In May 2019, the Nova Scotia Supreme Court handed down its judgment in Lawen Estate v Nova Scotia (Attorney General). The case may have a fundamental effect on estate planning in that province and others if the decision’s logic is adopted by other provincial courts.

The legislation under review in the case prevents a testator from disinheriting a child. The issue for the court was the extent to which legislation that limits a testator’s discretion in distributing their estate is constitutional.

Case facts

Jack Lawen had four adult children: three daughters and a son. In his will, Jack left nothing to one daughter, $50,000 to each of his other two daughters and the rest of his estate to his son. Jack’s daughters were upset and commenced an action under Section 3 of Nova Scotia’s Testators’ Family Maintenance Act, asking that a portion of their father’s estate be distributed to them, regardless of the will’s provisions.

Section 3 of the act reads:

“Where a testator dies without having made adequate provision in his will for the proper maintenance and support of a dependant, a judge […] has power […] to order whatever provision the judge deems adequate […].”

The act defines a dependant as the testator’s widow/widower or child. There is no requirement that a child be financially dependent on the testator or under a certain age. Therefore, Jack’s daughters, despite being adults when Jack died and not financially dependent on him, qualified as dependants and could maintain an action.

The executor of Jack’s estate argued Section 3 infringed on a person’s right to distribute their estate as they choose and was contrary to Section 7 of the Canadian Charter of Rights and Freedoms, which guarantees the right to “life, liberty and security.” The executor argued the legislation should be read to create an obligation only to a spouse or child to whom the testator owed a legal obligation, as opposed to a child to whom the testator may owe a moral obligation.

The court’s decision

The court agreed with the executor and held that a testator’s decision as to the distribution of their estate is protected by the charter. Section 3 of the act should be read narrowly to include only those children to whom the testator owed a legal obligation of support, the decision said.

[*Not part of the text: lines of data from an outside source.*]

-- ==== Sys2Proof/Machine/Hub.lean ====
section
/-! DEFINITION. The hub register space: every register block at its address, read and written under its access codes
(R13, R22, R74, R97, R147, R191, R272, R297), and the packets and writes that reach it. -/
namespace Sys2Proof.Machine

/-- A 64-bit register after a write of the bytes in `m`, keeping only its writable bits `rw`. -/
def regMerge (old val m rw : Nat) : W64 := BitVec.ofNat 64 ((old &&& (2 ^ 64 - 1 - (m &&& rw))) ||| (val &&& m &&& rw))

/-- Bits [hi:lo] as a mask. -/
def mbits (hi lo : Nat) : Nat := (2 ^ (hi + 1 - lo) - 1) * 2 ^ lo

/-! ## Memory controllers (R147) -/

/-- The 64-bit word at an offset of a stack's register block. -/
def State.stackReg (s : State) (k off : Nat) : Nat :=
  let st := s.stack k
  if off = 0x000 then packN [(8, st.refresh), (4, max st.thrStack (max st.thrDie st.thrPower)), (0, b2n s.dev.priority)]
  else if 0x010 ≤ off ∧ off < 0x038 then let b := tget ({} : Bucket) st.buckets ((off - 0x010) / 8); (b.new.getD b.reg).toNat
  else if off = 0x040 then st.prio.toNat
  else if off = 0x060 then st.quota.toNat
  else if off = 0x068 then packN ((List.range 4).map (fun p => (16 * p, st.keepUsed p / 64)))
  else if off = 0x080 then packN [(48, st.gAsid.toNat), (4, st.gPart.toNat), (1, st.gOp.toNat), (0, b2n st.gBusy)]
  else if 0x100 ≤ off ∧ off < 0x130 then (tget 0 st.memCount ((off - 0x100) / 8)).toNat
  else if 0x180 ≤ off ∧ off < 0x1A0 then (tget 0 st.granCount ((off - 0x180) / 8)).toNat
  else if 0x200 ≤ off ∧ off < 0x240 then (tget 0 st.integ ((off - 0x200) / 8)).toNat
  else if off = 0x240 then
    packN [(32, (st.remap.filter (fun e => e.2.valid)).length), (24, st.lossCause.toNat), (23, b2n st.lost), (22, b2n st.fillDone),
      (21, b2n st.remapErr)]
  else if off = 0x280 then st.glean.ctl.toNat
  else if off = 0x288 then packN [(63, b2n st.glean.overdue), (32, st.glean.pos), (0, st.glean.laps.toNat)]
  else if off = 0x290 then packN [(32, st.glean.lastMs.toNat), (16, st.glean.fixed.toNat), (0, st.glean.unfixed.toNat)]
  else if off = 0x300 then st.flipCtl.toNat
  else if 0x308 ≤ off ∧ off < 0x328 then nf st.flipData.toNat (8 * (off - 0x308) + 63) (8 * (off - 0x308))
  else if off = 0x328 then st.flipCheck.toNat
  else if 0x340 ≤ off ∧ off < 0x378 then packN ((List.range 8).map (fun m => (8 * m, tget 0 st.epochs ((off - 0x340) + m))))
  else if off = 0x380 then st.remapReg.toNat
  else if 0x400 ≤ off ∧ off < 0x600 then
    let e := tget ({} : RemapEnt) st.remap ((off - 0x400) / 16)
    if off % 16 = 0 then packN [(63, b2n e.valid), (0, e.sector)] else packN [(32, e.check.toNat), (0, e.spareRow)]
  else 0

/-- Write the bytes in `m` of the word at an offset of a stack's register block. -/
def State.stackRegWrite (s : State) (k off val m : Nat) : State :=
  let st := s.stack k
  let old := s.stackReg k off
  if 0x010 ≤ off ∧ off < 0x038 then
    let i := (off - 0x010) / 8
    s.setStack k { st with buckets := tset st.buckets i { tget ({} : Bucket) st.buckets i with
      new := some (regMerge old val m (mbits 47 32 ||| mbits 17 0)) } }
  else if off = 0x040 then s.setStack k { st with prio := BitVec.ofNat 32 (regMerge old val m (mbits 4 0)).toNat }
  else if off = 0x060 then s.setStack k (st.setQuota (regMerge old val m (mbits 31 0)))
  else if off = 0x080 then
    let v := regMerge old val m (mbits 63 48 ||| mbits 5 1)
    let op := bf v 3 1
    if st.gBusy ∨ op = 7 then s
    else if op = 0 then s.setStack k { st with gAsid := BitVec.ofNat 16 (bf v 63 48), gPart := BitVec.ofNat 2 (bf v 5 4), gOp := 0 }
    else s.granOp k op (bf v 63 48) (bf v 5 4)
  else if off = 0x240 then s.setStack k { st with remapErr := st.remapErr && !(nbit val 21 && nbit m 21) }
  else if off = 0x280 then s.setStack k { st with glean := { st.glean with ctl := regMerge old val m (mbits 63 31 ||| mbits 10 0) } }
  else if off = 0x300 then s.setStack k { st with flipCtl := regMerge old val m (mbits 63 62 ||| mbits 30 0) }
  else if 0x308 ≤ off ∧ off < 0x328 then
    let lo := 8 * (off - 0x308)
    s.setStack k { st with flipData := setBf st.flipData (lo + 63) lo (regMerge old val m (mbits 63 0)).toNat }
  else if off = 0x328 then s.setStack k { st with flipCheck := BitVec.ofNat 32 (regMerge old val m (mbits 31 0)).toNat }
  else if off = 0x380 then
    let v := regMerge old val m (mbits 62 56 ||| mbits 50 32 ||| mbits 30 0)
    if st.remapBusy then s
    else
      match bf v 62 61 with
      | 0 => s.setStack k { st with remapReg := v }
      | 1 => s.remapInstallOp k (bf v 60 56) (bf v 30 0) (bf v 50 32)
      | 2 => (execRemapRemove k (bf v 60 56) s).st s
      | _ => s
  else s

/-! ## Translation units (chapter 09), routers, interfaces and post routers (R272) -/

/-- The word at an offset of translation unit d's block. -/
def State.xlateReg (s : State) (d off : Nat) : Nat :=
  let x := s.xl d
  if off = 0x000 then (if d < 12 then 0 else b2n x.physEn)
  else if off = 0x008 then x.asidReg.toNat
  else if 0x040 ≤ off ∧ off < 0x060 then (tget 0 x.filter ((off - 0x040) / 8)).toNat
  else if off = 0x080 then x.slots.length
  else if 0x100 ≤ off ∧ off < 0x130 then (tget 0 x.count ((off - 0x100) / 8)).toNat
  else 0

/-- Write the word at an offset of translation unit d's block. -/
def State.xlateRegWrite (s : State) (d off val m : Nat) : State :=
  let x := s.xl d
  let old := s.xlateReg d off
  if off = 0x000 then (if d < 12 then s else s.setXl d { x with physEn := (regMerge old val m 1).getLsbD 0 })
  else if off = 0x008 then s.setXl d { x with asidReg := regMerge old val m (mbits 51 16 ||| 1) }
  else if 0x040 ≤ off ∧ off < 0x060 then
    s.setXl d { x with filter := tset x.filter ((off - 0x040) / 8) (regMerge old val m (mbits 41 32 ||| mbits 25 16 ||| mbits 11 0)) }
  else s

/-- The word at an offset of bulk router r of die code d. -/
def State.routerReg (s : State) (d r off : Nat) : Nat :=
  let x := s.router d r
  if off < 0x58 then (tget 0 x.gslot (off / 8)).toNat
  else if 0x1000 ≤ off ∧ off < 0x9000 then (tget 0 x.circ ((off - 0x1000) / 8)).toNat
  else 0

/-- Write the word at an offset of a bulk router: a GSLOT with more than 32 slots is ignored (R258). -/
def State.routerRegWrite (s : State) (d r off val m : Nat) : State :=
  let x := s.router d r
  let old := s.routerReg d r off
  if off < 0x58 then
    let v := regMerge old val m (mbits 63 0)
    if ones 64 v.toNat > 32 then s else s.setRouter d r { x with gslot := tset x.gslot (off / 8) v }
  else if 0x1000 ≤ off ∧ off < 0x9000 then
    s.setRouter d r { x with circ := tset x.circ ((off - 0x1000) / 8) (regMerge old val m (mbits 63 63 ||| mbits 10 0)) }
  else s

/-- The word at an offset of network interface i. -/
def State.nifReg (s : State) (i off : Nat) : Nat :=
  let x := s.nif i
  if off < 0x200 then (tget 0 x.alt (off / 8)).toNat
  else if off = 0x200 then nf x.guar.toNat 63 0
  else if off = 0x208 then nf x.guar.toNat 127 64
  else if 0x400 ≤ off ∧ off < 0x430 then (tget 0 x.stat ((off - 0x400) / 8)).toNat
  else if 0x440 ≤ off ∧ off < 0x4C0 then (tget 0 x.stat (6 + (off - 0x440) / 8)).toNat
  else 0

/-- Write the word at an offset of network interface i. -/
def State.nifRegWrite (s : State) (i off val m : Nat) : State :=
  let x := s.nif i
  let old := s.nifReg i off
  if off < 0x200 then
    s.setNif i { x with alt := tset x.alt (off / 8) (regMerge old val m (mbits 63 63 ||| mbits 61 0)) }
  else if off = 0x200 then s.setNif i { x with guar := setBf x.guar 63 0 (regMerge old val m (mbits 16 0)).toNat }
  else if off = 0x208 then s.setNif i { x with guar := setBf x.guar 127 64 (regMerge old val m (mbits 63 0)).toNat }
  else s

/-- The word at an offset of a post router or stop. -/
def State.postReg (s : State) (d r off : Nat) : Nat := if off < 0x800 then (s.barEnt d r (off / 8)).toNat else 0

/-- Write BAR_ENTRY: PHASE and COUNT are read only (R267). -/
def State.postRegWrite (s : State) (d r off val m : Nat) : State :=
  if off < 0x800 then
    s.setBar d r (off / 8) (regMerge (s.postReg d r off) val m (mbits 63 62 ||| mbits 60 56 ||| mbits 47 16 ||| mbits 7 0))
  else s

/-! ## Sites (R291–R298) -/

/-- STATE of a site. -/
def SiteMode.code : SiteMode → Nat
  | .off => 0 | .negotiating => 1 | .training => 2 | .up => 3 | .resetting => 4 | .down => 5

/-- The word at an offset of site n's block. -/
def State.siteReg (s : State) (n off : Nat) : Nat :=
  let x := s.site n
  if off = 0x000 then packN [(32, x.attachEn.toNat), (4, x.mode.code), (1, b2n x.fence)]
  else if off = 0x010 then packN [(32, x.pNow), (16, x.pGrant), (1, b2n x.ovr), (0, b2n x.throttled)]
  else if 0x100 ≤ off ∧ off < 0x130 then (tget 0 x.err ((off - 0x100) / 8)).toNat
  else if 0x200 ≤ off ∧ off < 0x280 then
    packN ((List.range 8).map (fun j => (8 * j, (tget [] x.spares ((off - 0x200) + j)).length)))
  else 0

/-- Write the word at an offset of site n's block: SITE_CTL.RESET and SITE_POWER.P_GRANT. -/
def State.siteRegWrite (s : State) (n off val m : Nat) : State :=
  if off = 0x000 then (if nbit val 0 && nbit m 0 then s.siteCtlReset n else s)
  else if off = 0x010 ∧ nf m 31 16 ≠ 0 then s.regrant n (nf (regMerge (s.siteReg n off) val m (mbits 31 16)).toNat 31 16)
  else s

/-! ## Winnow routers and sieve units (chapters 03, 07) -/

/-- The word at an offset of winnow router f. -/
def State.winReg (s : State) (f off : Nat) : Nat :=
  let x := s.win f
  if off = 0x1000 then x.ctx.toNat
  else if off = 0x1008 then packN [(32, x.errCount.toNat), (24, x.lastErr.toNat), (16, x.rounds.length), (0, x.buf.length)]
  else if off = 0x1010 then packN [(32, x.letters.toNat), (0, x.records.toNat)]
  else 0

/-- The word at an offset of sieve unit v. -/
def State.svReg (s : State) (v off : Nat) : Nat :=
  let x := s.sv v
  if off = 0x1000 then x.ctx.toNat
  else if off = 0x1008 then
    packN [(32, x.errCount.toNat), (24, x.lastErr.toNat), (8, x.heldReqs.length), (7, b2n (x.running != [])), (0, x.queue.length)]
  else if off = 0x1010 then x.scored.toNat
  else if off = 0x1018 then packN [(32, x.selects.toNat), (0, x.seals.toNat)]
  else 0

/-! ## The map -/

/-- A register block of the hub space. -/
inductive HubBlock where
  | stack (k : Nat) | xlate (d : Nat) | router (d r : Nat) | core (g : Nat) | cluster (c : Nat) | nif (i : Nat) | post (d r : Nat)
  | site (n : Nat) | win (f : Nat) | sieve (v : Nat) | aperture (n : Nat)
  deriving DecidableEq, Repr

In effect, the court said it has no ability to enforce a moral obligation on a testator to consider family members in their estate plan. Only where there is a legal obligation, such as a requirement to support a minor child or an adult dependant, will the court intervene.

As much as the case impacts Nova Scotia law, it may be a hollow victory for the executor of the Lawen estate. The court specifically held that the decision wasn’t retroactive, and therefore the daughters remained qualified to maintain an action. However, the decision will have an impact on future estate plans.

Estate planning in Nova Scotia after Lawen

The province hasn’t indicated what steps, if any, it may take regarding the Lawen decision. It may decide to do nothing, in which case the act would be read narrowly based only on a legal obligation; appeal the decision; or draft new legislation. While estate planners await further action, it’s prudent to continue to use tools that mitigate the risk associated with the Testators’ Family Maintenance Act.

For instance, alter ego or joint partner trusts are often used in Nova Scotia because the act specifically refers to a testator, as opposed to a trustee; therefore, Section 3 doesn’t apply to these inter vivos trusts. Using trusts also reduces probate fees, as the disposition of trust assets is private.

The decision’s effect in other provinces

Two provinces — British Columbia and Newfoundland and Labrador — have legislation similar to Nova Scotia’s and are therefore most likely to be impacted by a similar challenge.

Most other provinces, including Ontario and Alberta, contain similar provisions allowing a judge to order maintenance and support of a dependant, but they define dependant narrowly: as a minor, or physically or mentally dependent adult child. These narrow definitions would likely be seen as constitutional or at least justifiable under Section 1 of the charter.

On the other hand, some provinces have a wide range of relations who could be dependants. For instance, Ontario’s legislation defines dependant as including not only a spouse and children but also a parent, brother or sister to whom the deceased was providing support or was under a legal obligation to provide support immediately before his or her death.

Estate planners with clients in Nova Scotia should contact clients to review and update their estate plans. As for other provinces, the case serves as a good reminder for clients to consider and re-evaluate whether they have dependants for whom their estate plans should be reviewed.